When Michael F. Myers, M.D., was in medical school, a roommate committed suicide. That incident profoundly influenced the direction of his medical career and life's work. He went on to become a psychiatrist who treats physicians and medical students.

Because of his work with suffering physicians, Myers challenged psychiatrists at a recent meeting in Alberta to "do a better job of looking after our psychiatrically distressed medical colleagues" and recommended several ways psychiatrists can offer physicians help.

"We don't have to look far to see the anxiety, demoralization, job uncertainty, anger, sniping, and exhaustion in many of our fellow physicians," said Myers, who is a clinical professor of psychiatry at the University of British Columbia in Vancouver and APA's Area 7 trustee.

Depression seems common among physicians. Myers noted that six physicians committed suicide in British Columbia between June 1996 and June 1997.

"That combined with the three residents who died by suicide in one year in Manitoba and an unknown number of other physicians across Canada constitutes a national tragedy," he said.

"I am convinced that there are immense challenges for psychiatrists in the field of physician well-being. Many groups and individuals are turning to us for help and direction. Yet if we caretakers err on the side of biological reductionism or psychoanalytic orthodoxy, we miss a lot. We do not see or hear or relieve the suffering of colleagues who come to us for help."

Physicians as Patients

Physicians are reluctant to become patients because they fear being exposed, judged, abandoned, or rejected by the treating physician.

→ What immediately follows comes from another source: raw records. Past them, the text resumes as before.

def resetEgress : Egress :=
  ⟨List.replicate 16 ⟨false, [], []⟩, List.replicate 16 0, [], [], List.replicate 16 ⟨0, 0, 0, [], [], false, false, 0, none⟩, []⟩

def resetOrrery : Orrery :=
  ⟨[[], []], 0, 0, .idle, false, false, false, false, true, ⟨[], true, 0, 0, 0, []⟩, 0, 0, [], false, 0, none, none, none, none, none, none⟩

/-- The interlock released, ACT_PEER_N and DEPOSE_N high. -/
def resetPair : Pair := ⟨false, 0, false, false, 0, false, false, none, none, false, 0, ⟨false, false⟩, false, false⟩

def resetWitness : Witness := ⟨List.replicate 2 ⟨0, none, 0xFF, none, none, 0, 0, 0⟩, 0, 0⟩

def resetPm : Pm :=
  ⟨List.replicate 8 ⟨List.replicate 16 ⟨0, ⟨0⟩⟩, 0, none, true, [0, 0], [0, 0], false, false, none, 0, [0, 0, 0, 0, 0], true, false, none,
     false, none, []⟩, none, 0, false⟩

def resetRecorder : Recorder := ⟨[], none, 0, 0, 0, [], List.replicate 32 false, [], 0, 0, false, 0, none, [], none, [], []⟩

def resetFabric : Fabric := ⟨List.replicate 12 ⟨[], false⟩, List.replicate 4 ⟨0, [], false⟩, List.replicate 5 ⟨false, none, false⟩, 0, 0, 0⟩

/-- The registers right after reset: the table's defaults, with the pins of ALM0–ALM3 and BO0–BO15 at high impedance (R496) and bank 0
of each image ACTIVE. -/
def resetObj : Store :=
  (List.range 4).map (fun n => (okey (0x6201 + n) 0x05 0, .int 2)) ++ (List.range 16).map (fun n => (okey (0x7100 + n) 0x06 0, .int 3)) ++
  (List.range 3).map (fun t => (okey (0xD010 + t) 0x02 0, .int 5))

/-- The machine right after reset: stage RESET with RESET_N low (R497), every ST object at its default (R57), DRAM with nothing
written, and flash as manufacture leaves it. -/
def reset : State :=
  ⟨[], resetObj, [], [], [], [], resetAlm, resetEvents, resetEph, resetPtp, factoryFlash, resetKeys, resetBoot, resetLocal, resetIngest,
   resetTransit, resetSpec, resetHorizon, resetLomBays, resetAlarms, resetEgress, resetOrrery, List.replicate 16 ⟨false, false, none, none, 0, 0⟩,
   List.replicate 24 ⟨0xFF, 0, 0, 0⟩, resetPair, resetWitness, resetPm, resetRecorder, ⟨[], []⟩, resetFabric⟩

end State

/-- Why the machine stops with a fault. -/
inductive Fault where
  /-- A compression descriptor, buffer or context lies outside the 4 GiB of DRAM (R38): no address exists there.
  Raised by COMPRESS, DECOMPRESS and COMPRESS_JOB_RESUME. Safe. -/
  | noSuchDramAddress
  deriving DecidableEq, Repr

/-- Why a command has no meaning. -/
inductive Refusal where
  /-- A command this model gives no meaning yet; raised by exec's arms alone. Safe. -/
  | notModelled (mnemonic : String)
  deriving DecidableEq, Repr

end Sys2Proof.Machine
end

"These fears are not always irrational. There is now significant literature on shunning by doctors treating other doctors," Myers commented. "But even if our treating physician doesn't physically abandon us, many physicians do reject parts of us, which can be as hurtful, perhaps even more hurtful, than complete abandonment."

Becoming a patient also means relinquishing control and accepting a subordinate status, which is not an easy task for physicians, said Myers. He quoted a cardiologist patient of his: "I'm petrified sitting here opposite you. Thirty minutes ago I was a physician. I want to trade places with you and put my white coat back on. I want to get the hell out of here."

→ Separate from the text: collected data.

-- ==== Sys2Proof/Machine/Local.lean ====
section
/-! DEFINITION. Local channels: the sample grid, delays, the tracking resampler, synchronising resets, phasors, frequency
and input supervision (R128–R173). -/

namespace Sys2Proof.Machine

/-- Key of a fault qualifier: chapter group, number and kind. -/
def qkey (group n kind : Nat) : Nat := (group * 65536 + n) * 8 + kind

/-- A rational number of seconds as an ET span, rounded to nearest, ties away from zero (R136). -/
def ratToEt (q : Rat) : Int := roundRat (q * 4294967296000000000)

/-- An ET span in seconds. -/
def etToRat (t : Int) : Rat := mkRat t 4294967296000000000

/-- e^(jx). -/
def expj (x : F64) : Cplx := ⟨cosOf x, sinOf x⟩

/-- The advance Δp = 187.5 / f_est, in F64, rounded to nearest at 2^-32 (R142). -/
def advanceOf (fEst : F64) : Nat :=
  (roundRat (((F64.ofRat (375 / 2)).div fEst).toRat * 4294967296)).toNat

namespace State

def channel (s : State) (ch : Nat) : Channel := nth s.loc.channels ch ⟨[], [], [], false, 0, 0, 0, none, false⟩

def modChannel (s : State) (ch : Nat) (f : Channel → Channel) : State :=
  s.modLoc (fun l => { l with channels := modNth l.channels ch f })

def chainState (s : State) : Nat := s.num 0x3200 0x0B

/-- The chain emits samples: SETTLING or RUNNING. -/
def chainOn (s : State) : Bool := s.chainState ≥ 2

/-! ## Delays and timestamps (R136–R141) -/

/-- g in force at fixed-rate sample k: a slew or a step in between leaves the stamps of earlier samples as they are (R137). -/
def gridAt (s : State) (k : Nat) : Int := ((s.loc.grids.find? (fun x => x.1 ≤ k)).map (·.2)).getD s.loc.grid

/-- t_k = S + g + k × 20,833⅓ ns in the present epoch (R136). -/
def fixedEt (s : State) (k : Nat) : Et := etShift s.loc.epoch (s.gridAt k + ratToEt (mkRat k 48000))

/-- The exact instant of a position in fixed-rate samples (32 fraction bits), as seconds after S + g (R142). -/
def positionSec (p : Nat) : Rat := mkRat p (48000 * 4294967296)

/-- τ of a position: S + g + p / 48,000 s, rounded as in R136 (R142). -/
def positionEt (s : State) (p : Nat) : Et := etShift s.loc.epoch (s.gridAt (p / 4294967296) + ratToEt (positionSec p))

/-- g moved: for the next fixed-rate sample and those after it (R137). -/
def setGrid (s : State) (g : Int) : State :=
  (s.modLoc (fun l => { l with
    grid := g, grids := (l.nextFixed, g) :: l.grids.filter (fun x => decide (x.1 < l.nextFixed)) })).setI 0x3200 0x0A (etToPs g)

/-! ## Supervision (R164–R168) -/

/-- Any of the channel's three conditions is present, or a qualifier LASTING (R168). -/
def supervisionError (s : State) (ch : Nat) : Bool := s.num (0x3000 + ch) 0x09 != 0

/-- A supervision condition (0 open, 1 short, 2 reversal) becomes present or absent: a change to present is one
occurrence, which counts in SUP_TRANSIENTS unless it makes the qualifier LASTING (R167). -/
def setCondition (s : State) (ch kind : Nat) (present : Bool) : State :=
  let st := s.num (0x3000 + ch) 0x09
  if st.testBit kind = present then s
  else
    let t := s.setN (0x3000 + ch) 0x09 (setBit st kind present)
    if !present then t
    else
      match t.occurs (qkey 1 ch kind) (s.c (0x3000 + ch) 0x07) (s.c (0x3000 + ch) 0x08) with
      | (u, .became) =>
        (u.setN (0x3000 + ch) 0x09 (setBit (u.num (0x3000 + ch) 0x09) (4 + kind) true)).raiseEvent (48 + kind) ch
      | (u, _) => u.inc32 (0x3000 + ch) 0x0A

/-- A condition that its SUP_ENABLE bit allows (R168). -/
def supEnabled (s : State) (ch kind : Nat) : Bool :=
  (s.c (0x3000 + ch) 0x06).testBit kind && s.cB (0x3000 + ch) 0x01

/-- The 1 ms open-wire sample (R164): present from the second consecutive sample outside, until the second inside. -/
def openSample (s : State) (ch : Nat) (outside : Bool) : State :=
  if s.chainState = 0 ∨ !s.cB (0x3000 + ch) 0x05 ∨ !s.supEnabled ch 0 then s
  else
    let x := s.channel ch
    let o := if outside then min 2 (x.outRun + 1) else 0
    let i := if outside then 0 else min 2 (x.inRun + 1)
    let t := s.modChannel ch (fun x => { x with outRun := o, inRun := i })
    if o ≥ 2 then t.setCondition ch 0 true else if i ≥ 2 then t.setCondition ch 0 false else t

/-- The short condition from its two parts (R165). -/
def updateShort (s : State) (ch : Nat) : State :=
  if !s.supEnabled ch 1 then s
  else s.setCondition ch 1 (decide ((s.channel ch).overRun ≥ 48) || (s.channel ch).dcShort)

/-- The 200 ms mean, evaluated every 10 ms (R165): DC, and its part of the short condition. -/
def shortEvaluation (s : State) (ch : Nat) : State :=
  if !s.chainOn ∨ !s.cB (0x3000 + ch) 0x01 then s
  else
    let xs := (s.channel ch).fixed.take 9600
    let mean : Rat := if xs.isEmpty then 0 else (xs.map (fun x => x.value.toRat)).sum / 9600
    let limit : Rat := (s.cF32 (0x3000 + ch) 0x02).toRat / 10
    let t := s.setF32 (0x3000 + ch) 0x0E (F32.ofRat mean)
    (t.modChannel ch (fun x => { x with dcShort := decide (limit ≤ mean) || decide (mean ≤ -limit) })).updateShort ch

/-- After a commit: the conditions that their SUP_ENABLE bit, OPEN_BIAS or DIRECTION no longer allows are absent (R164, R166, R168). -/
def dropConditions (s : State) (ch : Nat) : State :=
  let a := if s.supEnabled ch 0 ∧ s.cB (0x3000 + ch) 0x05 then s
    else (s.modChannel ch (fun x => { x with outRun := 0, inRun := 0 })).setCondition ch 0 false
  let b := if a.supEnabled ch 1 then a else a.setCondition ch 1 false
  if b.supEnabled ch 2 ∧ b.c (0x3100 + ch / 6) 0x04 ≠ 0 then b else b.setCondition ch 2 false

/-- SUP_CLEAR of a channel (R168, R523): the latches and the occurrence histories. -/
def clearSupervision (s : State) (ch : Nat) : State :=
  (((s.clearQualifier (qkey 1 ch 0)).clearQualifier (qkey 1 ch 1)).clearQualifier (qkey 1 ch 2)).setN (0x3000 + ch) 0x09
    (s.num (0x3000 + ch) 0x09 % 8)

/-! ## Fixed-rate samples (R130–R136) -/

/-- A code as a primary value (R130): F32 of the code times FULL_SCALE, over 2^31, negated by INVERT. -/
def primary (s : State) (ch : Nat) (code : Int) : F32 :=
  let v := ((F32.ofInt code).mul (s.cF32 (0x3000 + ch) 0x02)).div (F32.ofInt 2147483648)
  if s.cB (0x3000 + ch) 0x04 then v.neg else v

/-- The flags of a sample of a channel now (R98, R131, R148, R168), before OVERRANGE. -/
def sampleFlags (s : State) (ch : Nat) : Quality :=
  qIf (decide (s.loc.nextFixed < 128)) qSETTLING ||| qIf (!s.locked) qTIME_UNLOCKED |||
  qIf (!s.cB (0x3000 + ch) 0x01) qABSENT |||
  qIf (s.supervisionError ch || (s.channel ch).calFailed) qSOURCE_ERROR

/-- One channel's share of a fixed-rate sample: the delay line, overrange, the value and its quality. -/
def channelSample (s : State) (ch : Nat) (code : Int) : State :=
  let x := s.channel ch
  let line := (code :: x.line).take 64
  let out := nth line (s.delaySamples ch) 0
  let ovr := s.cB (0x3000 + ch) 0x01 && decide (out.natAbs ≥ 0x78000000)
  let first : Bool := match x.lastOver with
    | none => true
    | some t => decide (t + tickSec ≤ s.raw)
  let s1 := s.modChannel ch (fun x => { x with
    line := line
    overRun := if ovr then min 48 (x.overRun + 1) else 0
    lastOver := if ovr then some s.raw else x.lastOver })
  let s2 := if ovr then s1.inc32 (0x3000 + ch) 0x10 else s1
  let s3 := if ovr ∧ first then s2.raiseEvent 51 ch else s2
  let s4 := s3.updateShort ch
  let flags := s4.sampleFlags ch ||| qIf ovr qOVERRANGE
  let v := if s.cB (0x3000 + ch) 0x01 then s.primary ch out else absentValue
  (s4.setN (0x3000 + ch) 0x0F (qMake true flags).toNat).modChannel ch (fun x => { x with
    fixed := (⟨out, v, flags⟩ :: x.fixed).take 9600 })

/-- The grid moves one tick towards g = 0 per sample, until |g| < 2.5 ns (R137). -/
def slewGrid (s : State) : State :=
  let tick : Int := 10737418240
  let g := s.loc.grid
  let g' := if g ≥ tick then g - tick else if g ≤ -tick then g + tick else g
  if g' = g then s else s.setGrid g'

/-- A 48 kS/s sample of every channel (R136). Codes beyond the list's end are 0. -/
def fixedSample (s : State) (codes : List Int) : State :=
  if !s.chainOn then s
  else
    let s0 := if s.loc.nextFixed = 0 then s else s.slewGrid
    let s1 := (List.range 48).foldl (fun t ch => t.channelSample ch (nth codes ch 0)) s0
    let s2 := s1.modLoc (fun l => { l with nextFixed := l.nextFixed + 1 })
    if s2.loc.nextFixed = 128 ∧ s2.chainState = 2 then s2.setN 0x3200 0x0B 3 else s2

/-! ## The resampler (R142, R143) -/

/-- Fixed-rate sample k of a channel; before sample 0 the flushed chain holds zeros. -/
def fixedAt (s : State) (ch : Nat) (k : Int) : FixedSample :=
  if k < 0 then ⟨0, F32.zero, 0#16⟩
  else nth (s.channel ch).fixed (s.loc.nextFixed - 1 - k.toNat) ⟨0, F32.zero, 0#16⟩

/-- The base sample and coefficient phase of channel c at the present position (R143). -/
def tap0 (s : State) (ch : Nat) : Int × Nat :=
  let p' : Int := (s.loc.position : Int) - s.residual ch * 4194304
  let base := p' / 4294967296
  let phase := (roundDiv ((p' % 4294967296) * 1024) 4294967296).toNat
  if phase = 1024 then (base + 1, 0) else (base, phase)

/-- The tracked sample of a channel at the present position (R143). -/
def trackedOf (s : State) (ch : Nat) : TrackedSample :=
  let bp := s.tap0 ch
  let xs := (List.range 32).map (fun (i : Nat) => s.fixedAt ch (bp.1 - 15 + (i : Int)))
  let v := F64.sum (List.zipWith (fun (x : FixedSample) i =>
    F64.mul ⟨Config.resamplerTap bp.2 i⟩ x.value.to64) xs (List.range 32))
  ⟨v, qUnion (xs.map (·.flags))⟩

/-- Every channel's window at the present position lies among the emitted samples. -/
def windowReady (s : State) : Bool :=
  (List.range 48).all (fun ch => (s.tap0 ch).1 + 16 < s.loc.nextFixed)

/-- A tracked sample of every channel (R142): once its window is there and no cycle boundary waits. The 64-bit position register holds
`position` modulo 2^64; instants and windows go on beyond it (DESIGN CHOICE, log entry 92). -/
def trackedSample (s : State) : State :=
  if !s.chainOn ∨ s.loc.boundaryDue ∨ !s.windowReady then s
  else
    let s1 := (List.range 48).foldl (fun t ch => t.modChannel ch (fun x => { x with
      tracked := (s.trackedOf ch :: x.tracked).take 2560 })) s
    s1.modLoc (fun l => { l with
      nextTracked := l.nextTracked + 1, position := l.position + l.advance
      boundaryDue := (l.nextTracked + 1) % 256 == 0 })

/-- Tracked sample j of a channel; none before sample 0, past the newest or beyond the history. -/
def trackedAt (s : State) (ch : Nat) (j : Int) : Option TrackedSample :=
  if j < 0 ∨ j ≥ s.loc.nextTracked then none
  else (s.channel ch).tracked[s.loc.nextTracked - 1 - j.toNat]?

/-! ## Phasors (R151–R155) -/

/-- The window weight w[n] (R153): class P triangular, class M sin². -/
def weight (m : Bool) (n : Nat) : F64 :=
  if m then
    let a := (pi64.mul ((F64.ofInt n).add (F64.ofRat (1 / 2)))).div (F64.ofInt 1536)
    (sinOf a).mul (sinOf a)
  else F64.ofRat (1 - absRat ((n : Rat) - 511 / 2) / 256)

/-- The complex phasor of samples with weights (R152): sqrt(2)/sum(w) × Σ w x e^(−j2π(n − c)/256). -/
def phasorOf (xs : List F64) (ws : List F64) : Cplx :=
  let n := xs.length
  let c : Rat := ((n : Rat) - 1) / 2
  let terms := List.zipWith (fun (xw : F64 × F64) (i : Nat) =>
      Cplx.scale (xw.2.mul xw.1) (expj (((twoPi64.mul (F64.ofRat ((i : Rat) - c))).div (F64.ofInt 256)).neg)))
    (xs.zip ws) (List.range n)
  Cplx.scale ((F64.sqrt (F64.ofInt 2)).div (F64.sum ws)) (terms.foldl Cplx.add Cplx.zero)

/-- The samples i0 … i0 + n − 1 of a channel; none when one is missing. -/
def window (s : State) (ch : Nat) (i0 : Int) (n : Nat) : Option (List TrackedSample) :=
  ((List.range n).map (fun (i : Nat) => s.trackedAt ch (i0 + i))).foldr
    (fun o acc => match o, acc with
      | some x, some l => some (x :: l)
      | _, _ => none) (some [])

/-- The boundary in force at a tracked index: the latest one at or before it. -/
def boundaryFor (s : State) (j : Nat) : Boundary :=
  (s.loc.boundaries.find? (fun b => b.j ≤ j)).getD ⟨0, 0, s.loc.advance⟩

/-- The position of tracked sample j (32 fraction bits). -/
def positionOf (s : State) (j : Int) : Int :=
  let b := s.boundaryFor j.toNat
  (b.p : Int) + (j - b.j) * b.dp

/-- An ET in seconds after S + g, with the g in force at its sample (R137). -/
def epochSec (s : State) (t : Rat) : Rat :=
  let at_ := fun (g : Int) => t - etToRat ((s.loc.epoch : Int) + g)
  at_ (s.gridAt (at_ s.loc.grid * 48000).floor.toNat)

/-- A reporting instant in seconds after S + g. -/
def reportSec (s : State) (k rate : Nat) : Rat := s.epochSec (mkRat k rate)

/-- j_r of R151 for an instant given in seconds after S + g. -/
def trackedIndex (s : State) (x : Rat) : F64 :=
  let b := (s.loc.boundaries.find? (fun b => decide (positionSec b.p ≤ x))).getD ⟨0, 0, s.loc.advance⟩
  let num := ((F64.ofRat x).mul (F64.ofInt 48000)).sub (F64.ofRat (mkRat b.p 4294967296))
  (F64.ofInt b.j).add (num.div (F64.ofRat (mkRat b.dp 4294967296)))

/-- The first sample of an n-sample window centred on j_r (R151). -/
def windowStart (jr : F64) (n : Nat) : Int := (jr.toRat - ((n : Rat) - 1) / 2).floor

/-- t_c of a window, in seconds after S + g: half way between its two middle samples (R151). -/
def windowCentre (s : State) (i0 : Int) (n : Nat) : Rat :=
  let m : Int := i0 + ((n / 2 : Nat) : Int)
  ((s.positionOf (m - 1) + s.positionOf m : Int) : Rat) / (2 * 48000 * 4294967296)

/-- a = e^(j2π/3) and the sequence phasors of R154. -/
def seqA : Cplx := expj (twoPi64.div (F64.ofInt 3))
def sequences (a b c : Cplx) : Cplx × Cplx × Cplx :=
  let third := fun (x : Cplx) => (⟨x.re.div (F64.ofInt 3), x.im.div (F64.ofInt 3)⟩ : Cplx)
  let a2 := seqA.mul seqA
  (third ((a.add (seqA.mul b)).add (a2.mul c)), third ((a.add (a2.mul b)).add (seqA.mul c)), third ((a.add b).add c))

/-- ψ at the instant: arg + 2π f_est δ, and the angle of R152. -/
def angleOf (s : State) (x : Cplx) (delta : Rat) (tr : Rat) : F64 :=
  let psi := (argOf x).add ((twoPi64.mul s.loc.fEst).mul (F64.ofRat delta))
  let turn := (twoPi64.mul (F64.ofInt (s.c 0x3200 0x01))).mul (F64.ofRat (tr - tr.floor))
  (psi.sub turn).wrap

/-- Phases made continuous: each differs from the one before by less than half a turn. -/
def unwrap : F64 → List F64 → List F64
  | _, [] => []
  | prev, x :: rest =>
    let y := prev.add ((x.sub prev).wrap)
    y :: unwrap y rest

/-- The least-squares fit ψ = a0 + b·τ + q·τ² over symmetric τ: b and q (R156). -/
def fitPhase (taus psis : List F64) : F64 × F64 :=
  let n := F64.ofInt taus.length
  let t2 := taus.map (fun t => t.mul t)
  let s2 := F64.sum t2
  let s4 := F64.sum (t2.map (fun t => t.mul t))
  let sp := F64.sum psis
  let st := F64.sum (List.zipWith F64.mul taus psis)
  let st2 := F64.sum (List.zipWith F64.mul t2 psis)
  (st.div s2, ((n.mul st2).sub (s2.mul sp)).div ((n.mul s4).sub (s2.mul s2)))

/-- The rectangular one-cycle positive-sequence (or phase-A) sub-phasor from i0 (R156, R158). -/
def subPhasor (s : State) (bay : Nat) (phaseA : Bool) (i0 : Int) : Option Cplx :=
  let ones := List.replicate 256 (F64.ofInt 1)
  let ph := fun (c : Nat) => (s.window (6 * bay + c) i0 256).map (fun w => phasorOf (w.map (·.value)) ones)
  match ph 0, ph 1, ph 2 with
  | some a, some b, some c => some (if phaseA then a else (sequences a b c).1)
  | _, _, _ => none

Becoming a patient, however, can also bring relief to distressed physicians because they now have someone to look after them and instill a sense of hope in them, Myers commented.

When Physicians Become Ill

Myers observed that when physicians become ill, their first reactions are denial and minimization of symptoms. "We must watch for this when we treat physicians with depression. Given the feared consequences of disclosure, many will deny that they are suicidal, sometimes dangerously so," Myers stated.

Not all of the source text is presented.